OK, ENOUGH MUSH - ON A COMPLETELY DIFFERENT NOTE: THE ONLY THING WORSE THAN BEING THE MOST HATED EMPLOYEE IN YOUR OFFICE IS BEING THE MOST LOVED. I KNOW YOU ARE READING THAT STATEMENT AND THINKING – “HAVE YOU BEEN SMOKING THE CRACK PIPE, APRIL?” BUT LET ME TELL YOU, BEING THE ONE EVERYONE DOTES ON (PERHAPS BECAUSE I’M A HARDWORKER – MORE LIKELY BECAUSE I’VE COME TO WORK HERE FROM SO FAR AWAY) IS REALLY HARD.
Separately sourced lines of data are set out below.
/-- FDIV (R152, R78). An overflow that delivers the largest finite value keeps the finite bound of its row. The zero that an
infinite divisor gives is unbounded, because R78 has no real value there (DEDUCED, log 15). -/
def fdiv (F : FFmt) (md : RMode) (dnan : Bool) (ca cb : Nat) (ea eb : Bound) : El :=
  let a := F.decode ca
  let b := F.decode cb
  let neg := a.neg != b.neg
  match firstNan F dnan [ca, cb] with
  | some n => El.special F n (snanFlags F [ca, cb])
  | none =>
    if (a.isInf && b.isInf) || (a.isZero && b.isZero) then El.special F F.defaultNan Flags.invalid
    else if a.isInf then El.special F (F.signOf neg + F.infCode) Flags.none
    else if b.isInf then El.num F (F.signOf neg) Flags.none 0x8000
    else if b.isZero then El.special F (F.signOf neg + F.infCode) Flags.divZero
    else
      let x := a.dy.abs.frac
      let y := b.dy.abs.frac
      let q := x.div y
      let bound (z : Frac) : Bound :=
        match dec ea, dec eb with
        | some ex, some ey =>
          let ex := ex.frac
          let ey := ey.frac
          if ey.lt y then encFrac ((((x.mul ey).add (y.mul ex)).div (y.mul (y.sub ey))).add (z.sub q).abs) else 0x8000
        | _, _ => 0x8000
      if a.isZero then El.num F (F.signOf neg) Flags.none (bound (Frac.ofInt 0))
      else
        let r := F.roundAt (rndOf md) F.P neg q q
        let code := F.deliver (rndOf md) r
        El.ofCode F code r.flags (bound (F.decode code).dy.abs.frac)

/-- Precisions tried for irrational values: 128, 256, ... bits (DEDUCED, log 14). -/
def refineFuel : Nat := 12
def refineStart : Nat := 128

/-- FSQRT (R152, R78; DEDUCED, log 14). -/
def fsqrt (F : FFmt) (md : RMode) (dnan : Bool) (c : Nat) (e : Bound) : El :=
  let a := F.decode c
  match firstNan F dnan [c] with
  | some n => El.special F n (snanFlags F [c])
  | none =>
    if a.isZero then El.num F c Flags.none (if e == 0 then 0 else 0x8000)
    else if a.neg then El.special F F.defaultNan Flags.invalid
    else if a.isInf then El.special F c Flags.none
    else
      let x := a.dy.frac
      let (m, q) := refine (fun y => roundMag (rndOf md) false y F.P F.emin) (sqrtIv x) refineFuel refineStart
      let z : Frac := Dy.frac ⟨m, q⟩
      let exact := match sqrtExact x with
        | some s => Frac.eq s z
        | none => false
      let bnd := match dec e with
        | none => 0x8000
        | some ex =>
          let ex := ex.frac
          let r := ex.div x
          if x.lt ex then 0x8000
          else if x.le (z.mul z) then
            if Frac.eq ex x then encFrac z
            else refine encFrac (fun p => (Iv.pt z).sub (Iv.smul ((Frac.ofInt 1).sub r) (sqrtIv x p))) refineFuel refineStart
          else refine encFrac (fun p => (Iv.smul ((Frac.ofInt 1).add r) (sqrtIv x p)).sub (Iv.pt z)) refineFuel refineStart
      El.num F (F.encode false m q) { nx := !exact } bnd

/-! #### The function instructions (R153) -/

/-- Whether i * 2^g is a value of the format. -/
def FFmt.holds (F : FFmt) (i : Nat) (g : Int) : Bool :=
  i = 0 ||
    (let u := ulpExp (Dy.frac ⟨i, g⟩) F.P F.emin
     (u ≤ g || i % pow2N (u - g) = 0) && Dy.le ⟨i, g⟩ (F.decode F.maxCode).dy)

/-- The values of the format within k * Ulp(f) of f > 0 that is not itself one, as multiples of 2^(u - 1), u the exponent
of Ulp(f): R153 admits each of them. -/
def FFmt.near (F : FFmt) (k : Nat) (u : Int) (f : Nat → Iv) : List Int :=
  let g := u - 1
  let n0 : Int := refine (fun y => (y.scale (-g)).n / ((y.scale (-g)).d : Int)) f refineFuel refineStart
  let cand := (List.range (4 * k + 1)).map fun (j : Nat) => n0 - 2 * (k : Int) + (j : Int)
  cand.filter fun i => F.holds i.natAbs g &&
    refine (fun y => Frac.le ((Dy.frac ⟨i, g⟩).sub y).abs (Dy.frac ⟨k, u⟩)) f refineFuel refineStart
THE MOOD AT WORK HAS BEEN TENSE LATELY - TO SAY THE LEAST. THE ASSOCIATES (ATTORNEYS WHO ARE NOT PARTNERS) IN THE OFFICE, GOT “BLASTED” BY THE BOSS ABOUT A WEEK AGO. (“BLASTED” IS WHAT THEY CALL IT HERE – YELLING, THREATS TO FIRE, ETC.) THE BOSS HAD BEEN TRAVELING ON BUSINESS FOR OVER A WEEK AND WHEN SHE CAME BACK – WELL, LET’S JUST SAY HELL HATH NO FURY! THEN TODAY, THE OTHER FEMALE INTERN (AN INDIA NATIVE) WAS CALLED INTO THE BOSS'S OFFICE AS SOON AS SHE STROLLED INTO THE OFFICE – AROUND 10AM. APPARENTLY SHE WAS YELLED AT FOR COMING IN BETWEEN 9:30 AND 10 EACH DAY (THE OFFICE STARTS AT 9) AND TOLD SINCE SHE’D TAKEN IT UPON HERSELF TO SHORTEN THE LENGTH OF HER INTERNSHIP FROM 2 MONTHS TO 4 WEEKS – SHE WOULD ONLY BE WORKING AT THE FIRM FOR 3 WEEKS. (I.E. THAT SHE WOULD NOT BE NEEDED AFTER NEXT MONDAY. YIKES!) WELL THAT POOR GIRL CAME INTO THE CONFERENCE ROOM TO TELL ME ABOUT IT – FIGHTING BACK TEARS – ASKING WHY THE BOSS HAD TO TREAT HER LIKE THAT, AND I FELT SO BAD FOR HER. :(

ABOUT 45 MINS. LATER (AFTER THE OTHER INTERN HAD GONE TO ANOTHER PART OF THE OFFICE TO WORK) THE BOSS BURSTS IN MY DOOR AND SAYS “APRIL, COME TO MY OFFICE!” WELL, I WAS ALREADY STARTLED BY THE “BURSTING IN” BUT I WAS THINKING “OH BOY, THIS CAN'T BE GOOD.” WELL, TURNS OUT THE BOSS WAS SO EXCITED – SHE WANTED TO GIVE ME AN ART BOOK AND A DVD TO CHECK OUT BEFORE MY TRIP TO LEH WITH HANK. SHE KEPT GOING ON ABOUT THE BEAUTY OF LEH, AND HOW EXCITED SHE WAS THAT I WAS GOING THERE. WHEN I LEFT HER OFFICE I WAS CARRYING THIS HUGE ART BOOK – MAYBE 20”X20” AND A FEW PEOPLE SAW ME WITH IT. I FELT SO BAD. THAT FEELING LIKE, I DON’T WANT TO BE MOM’S FAVORITE CHILD, I JUST WANT HER TO BE NICE TO EVERYONE EQUALLY! I GUESS I SHOULD COUNT MY BLESSINGS, BUT I JUST HATE TO SEE OTHER PEOPLE SUFFER. (AND I KNOW IT IS SALT IN A WOUND TO SEE SOMEONE ELSE BEING CONSTANTLY DOTED ON!) I JUST HAVE TO HOPE THAT THEY WON’T THROW ME INTO A PIT AND THEN SELL ME TO PASSERS-BY – LIKE JOSEPH’S BROTHERS DID TO HIM IN THE BIBLE!

1 comment:

Hank Gay said...

Wow! How crazy is it that you referenced Joseph? We just finished up a series about Joseph at church.